3.2 The rRNA Pipeline

This pipeline takes rRNA sequence data or WGS data (annotates only RNAs in WGS) that proceeds through the following steps.

3.2.1 Preprocessing

After upload, data is preprocessed by using SolexaQA to trim low-quality regions from FASTQ data. Platform-specific approaches are used for 454 data submitted in FASTA format: reads more than two standard deviations away from the mean read length are discarded following. All sequences submitted to the system are available, but discarded reads will not be analyzed further.

3.2.2 rRNA Detection

Reads are identified as rRNA through a simple rRNA detection step. An initial BLAT search against a reduced RNA database efficiently identifies RNA. The reduced database is a 90% identity clustered version of the SILVA database and is used merely to rapidly identify sequences with similarities to ribosomal RNA.

3.2.3 rRNA Clustering

The rRNA-similar reads are then clustered, using UCLUST, at 97% identity, and the longest sequence is picked as the cluster representative (abundance values are retained, however).

3.2.4 rRNA Identification

A BLAT similarity search for the longest cluster representative is performed against the M5RNA database, integrating SILVA [30], Greengenes [31], and RDP [32].

3.3 Using the MG-RAST User Interface

The MG-RAST system provides a rich web user interface that covers all aspects of the metagenome analysis, from data upload to ordination analysis. The web interface can also be used for data discovery. Metagenomic datasets can be easily selected individually or on the basis of filters such as technology (including read length), quality, sample type, and keyword, with dynamic filtering of results based on similarity to known reference proteins or taxonomy. For example, a user might want to perform a search such as “phylum eq. ‘actinobacteria’ and function in KEGG pathway Lysine Biosynthesis and sample in ‘Ocean’” to extract sets of reads matching the appropriate functions and taxa across metagenomes. The results can be displayed in familiar formats, including bar charts, trees that incorporate abundance information, heatmaps, or principal component analyses, or exported in tabular form. The raw or processed data can be recovered via download pages. Metabolic reconstructions based on mapping to KEGG pathways are also provided.

Sample selection is crucial for understanding large-scale patterns when multiple metagenomes are compared. Accordingly, MG-RAST supports MIxS and MIMARKS [33] (as well as domain-specific plug-ins for specialized environments not extending the minimal GSC standards); several projects, including TerraGenome, HMP (Human Microbiome Project), TARA (Oceans Science), and EMP (Earth Microbiome Project), use these GSC standards, enabling standardized queries that integrate new samples into these massive datasets.

One key aspect of the MG-RAST approach is the creation of smart data products enabling the user at the time of analysis to determine the best parameters for, for example, a comparison between samples. This is done without the need for recomputing results.

3.3.1 Navigation

The MG-RAST web site is rich with functionality and offers a lot of different options. The site at http://metagenomics.anl.gov has five main pages and a home page, shown in blue in Fig. 2:

Fig. 2
figure 2

Sitemap for the MG-RAST web site. On the site map, the main pages are shown in blue and management pages in orange. The green boxes represent pages that are not directly accessible from the home page

  • Download page – lists all publicly available data for download. The data is structured into projects.

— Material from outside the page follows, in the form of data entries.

/-- An agreement round (R41, R45): stock is judged on the flags as they stood before the round's step (log entry 13), and
the flags are cleared at its end. -/
def State.agreementRound (s : State) (closeFirst : List Nat) : State :=
  let outcome := roundOutcome s.agr.state s.cfg.dropped s.ownMark s.peers
  let d := decideRound s.cfg.stepThreshold s.cfg.holdoverLimit s.marks.valid s.agr outcome
  ((s.mapPeers Peer.takeStock).applyDecision d closeFirst).mapPeers Peer.clearRound

/-- A line controller's degraded mark judged at a round boundary (R35). -/
def LineController.judgeDegraded (lc : LineController) : LineController :=
  { lc with degraded := decide (8 < lc.roundErrors), roundErrors := 0 }

/-- The round hold removed and the channels' degraded marks judged (R11, R35). -/
def State.endHold (s : State) : State :=
  { s with
    tb := { s.tb with hold := none }
    chA := s.chA.judgeDegraded
    chB := s.chB.judgeDegraded }

/-- A round boundary: the hold is removed, the degraded marks are judged and the round is carried out (R11, R35). -/
def State.roundBoundary (s : State) (closeFirst : List Nat) : State :=
  s.endHold.agreementRound closeFirst

/-- Whether a station second is a round boundary (R11). -/
def State.isBoundary (s : State) (d : SecondDue) : Bool :=
  !d.noRound && decide (d.s % s.cfg.roundLength = 0)
    && (match s.tb.hold with
        | some h => decide (h ≤ d.s)
        | none => true)

/-- The agreement unit's part of a station second. -/
def State.roundIfBoundary (s : State) (d : SecondDue) (closeFirst : List Nat) : State :=
  if s.isBoundary d then s.roundBoundary closeFirst else s

/-- The station second due taken. -/
def State.takeSecond (s : State) : State := { s with tb := { s.tb with secondDue := none } }

/-- A station second that is due handed to its four consumers (R11, R12), in the order given for the agreement unit and
the shift unit; the pulse is judged by the quality before the round. -/
def State.deliverSecond (s : State) (order : SecondOrder) : State :=
  match s.tb.secondDue with
  | none => s
  | some d =>
      let t := s.takeSecond.startPulse.queueBeacon
      if order.shiftFirst then t.evaluate.roundIfBoundary d order.closeFirst
      else (t.roundIfBoundary d order.closeFirst).evaluate

end Sys2Proof.Machine
end

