/-- The requests that fetch (R86, R93): FETCH LOG removes the oldest record, and the one behind it where two are asked for
and the two fit in 42 bytes, and answers them with the fill left; FETCH NOTICES removes one or two notices and answers each
with its sender; an empty log or queue answers EMPTY. A record is sent in the layout of R37: log sequence, kind, date, G and
quality, then the fields of its kind, in the length its kind has. -/
def Obligations.FetchesRemoveWhatTheyReturn : Prop :=
  (∀ x : Record,
    let bit := fun (v : Bool) (k : Nat) => if v = true then k else 0
    let mode := fun (m : Mode) => beBytes 1 (match m with
      | .standstill => 0
      | .spin => 1
      | .generating => 2
      | .condensing => 3
      | .pumpStart => 4
      | .pumping => 5
      | .isolated => 6)
    let time := fun (t : StationTime) => beBytes 4 t.s ++ beBytes 4 t.u
    let absent := fun (v : Option Nat) => match v with
      | some k => beBytes 4 k
      | none => [255, 255, 255, 255]
    let form : Nat × Nat × List Byte := match x.body with
      | .start cause restored torn queued interrupted clamped faulted => (1, 21,
          beBytes 1 (match cause with
            | .powerOn => 1
            | .resetLine => 2
            | .supplyLow => 3
            | .restart => 4)
          ++ absent restored ++ beBytes 1 torn ++ beBytes 1 queued
          ++ beBytes 1 (bit interrupted 1 + bit clamped 2 + bit faulted 4))
      | .input kind i level cls g crossed =>
          ((match kind with
            | .change => 2
            | .chatterStart => 3
            | .chatterEnd => 4), 18,
          beBytes 1 i ++ beBytes 1 (bit level 1) ++ beBytes 1 (match cls with
            | .indication => 0
            | .protection => 1
            | .unitTrip => 2) ++ beBytes 1 g ++ beBytes 1 (bit crossed 1))
      | .timeStep amount cause => (5, 22, beBytes 8 (amount % 18446744073709551616).toNat ++ beBytes 1 (match cause with
            | .join => 1
            | .agree => 2
            | .set => 3
            | .anchor => 4))
      | .modeChange old new onset stop => (6, 24, mode old ++ mode new ++ time onset ++ beBytes 1 (bit stop 1))
      | .invalidCombination comb => (7, 14, beBytes 1 comb)
      | .groupClose g first members overflow => (8, 29, beBytes 1 g ++ beBytes 1 first.station ++ beBytes 1 first.input
          ++ beBytes 2 first.logSeq ++ time first.dating.time ++ beBytes 1 first.dating.quality.val ++ beBytes 1 members
          ++ beBytes 1 overflow)
      | .groupStray g why station i seq t => (9, 27, beBytes 1 g ++ beBytes 1 (match why with
            | .beforeWindow => 1
            | .afterWindow => 2
            | .afterClose => 3) ++ beBytes 1 station ++ beBytes 1 i ++ beBytes 2 seq ++ time t)
      | .shiftClose number cause => (10, 18, absent number ++ beBytes 1 (match cause with
            | .takeover => 1
            | .forced => 2
            | .powerGap => 3))
      | .preset (.mode m) old new => (11, 27, [0] ++ mode m ++ beBytes 6 old ++ beBytes 6 new)
      | .preset .service old new => (11, 27, [1, 255] ++ beBytes 6 old ++ beBytes 6 new)
      | .protect set action => (12, 15, beBytes 1 (match set with
            | .lifetime => 0
            | .service => 1) ++ beBytes 1 (match action with
            | .off => 0
            | .on => 1
            | .lockDown => 2))
      | .serviceDue service => (13, 19, beBytes 6 service)
      | .powerDip ms erased => (14, 18, beBytes 4 ms ++ beBytes 1 (bit erased 1))
      | .storeFault region fault page => (15, 16, beBytes 1 (match region with
            | .journal => 0
            | .shifts => 1
            | .trips => 2) ++ beBytes 1 (match fault with
            | .program => 1
            | .erase => 2) ++ beBytes 1 page)
    x.bytes.length = form.2.1 ∧ x.bytes = beBytes 2 x.seq ++ beBytes 1 form.1 ++ time x.dating.time
      ++ beBytes 1 x.dating.g ++ beBytes 1 x.dating.quality.val ++ form.2.2)
  ∧ ∀ (s : State) (r : Request), s.servesNext r → r.acceptable = true →
    let u := s.popRequest
    let count := byteAt r.params 0
    let logAfter := fun (l : List Record) (n : Nat) =>
      ({ u with log := { u.log with records := l, get := (s.log.get + n) % 256 } } : State)
    (r.code = 4 →
        (s.log.records = [] → exec .fetchLog s = .next (u.answer r .empty []))
          ∧ (∀ a rest, s.log.records = a :: rest →
              (count = 1 ∨ rest = [] → exec .fetchLog s = .next ((logAfter rest 1).answer r .ok
                  (beBytes 1 1 ++ beBytes 2 rest.length ++ a.bytes)))
                ∧ ∀ b more, rest = b :: more → count = 2 →
                  (a.bytes.length + b.bytes.length ≤ 42 → exec .fetchLog s = .next ((logAfter more 2).answer r .ok
                      (beBytes 1 2 ++ beBytes 2 more.length ++ (a.bytes ++ b.bytes))))
                    ∧ (42 < a.bytes.length + b.bytes.length → exec .fetchLog s = .next ((logAfter rest 1).answer r .ok
                      (beBytes 1 1 ++ beBytes 2 rest.length ++ a.bytes)))))
      ∧ (r.code = 6 →
        (s.notices = [] → exec .fetchNotices s = .next (u.answer r .empty []))
          ∧ (∀ a rest, s.notices = a :: rest →
              (count = 1 ∨ rest = [] → exec .fetchNotices s = .next (State.answer { u with notices := rest } r .ok
                  (beBytes 1 1 ++ (beBytes 1 a.sender ++ a.payload))))
                ∧ ∀ b more, rest = b :: more → count = 2 → exec .fetchNotices s =
                    .next (State.answer { u with notices := more } r .ok
                      (beBytes 1 2 ++ ((beBytes 1 a.sender ++ a.payload) ++ (beBytes 1 b.sender ++ b.payload))))))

  • Browse page – allows interactive browsing of all datasets and is powered by metadata.

  • Search page – allows identifier, taxonomy, and function-driven searches against all public data.

  • Analysis page – enables in-depth analyses and comparisons between datasets.

  • Upload page – allows users to provide their samples and metadata to MG-RAST.

  • Home (overview) page – provides an overview for each individual dataset.

3.3.2 Upload Page

Data and metadata can be uploaded in the form of spreadsheets along with the sequence data by using both the ftp and the http protocols. The web uploader will automatically split larger files and allow parallel uploads. MG-RAST supports datasets that are augmented with rich metadata using the standards and technology developed by the GSC. Each user has a temporary storage location inside the MG-RAST system. This inbox provides temporary storage for data and metadata to be submitted to the system. Using the inbox, users can extract compressed files, convert a number of vendor-specific formats to MG-RAST submission-compliant formats, and obtain an MD5 checksum for verifying that transmission to MG-RAST has not altered the data. The web uploader has been optimized for large datasets of over 100 gigabasepairs, often resulting in file sizes in excess of 150 GB.

3.3.3 Browse Page: Metadata-Enabled Data Discovery

The browse page lists all datasets visible to the user. This page also provides an overview of the nonpublic datasets submitted by the user or shared with users. The interactive metagenome browse table provides an interactive graphical means to discover data based on technical data (e.g., sequence type or dataset size) or metadata (e.g., location or biome).

3.3.4 Project Page

The project page provides a list of datasets and metadata for a project. The table at the bottom of the project page provides access to the individual metagenomes by clicking on the identifiers in the first column. In addition, the final column provides downloads for metadata, submitted data, and the analysis results via the three labeled arrows. For the dataset owners, the project page provides an editing capability using a number of menu entries at the top of the page:

  • Share Project – make the data in this project available to third parties via sending them access tokens.

  • Add Jobs – add additional datasets to this project.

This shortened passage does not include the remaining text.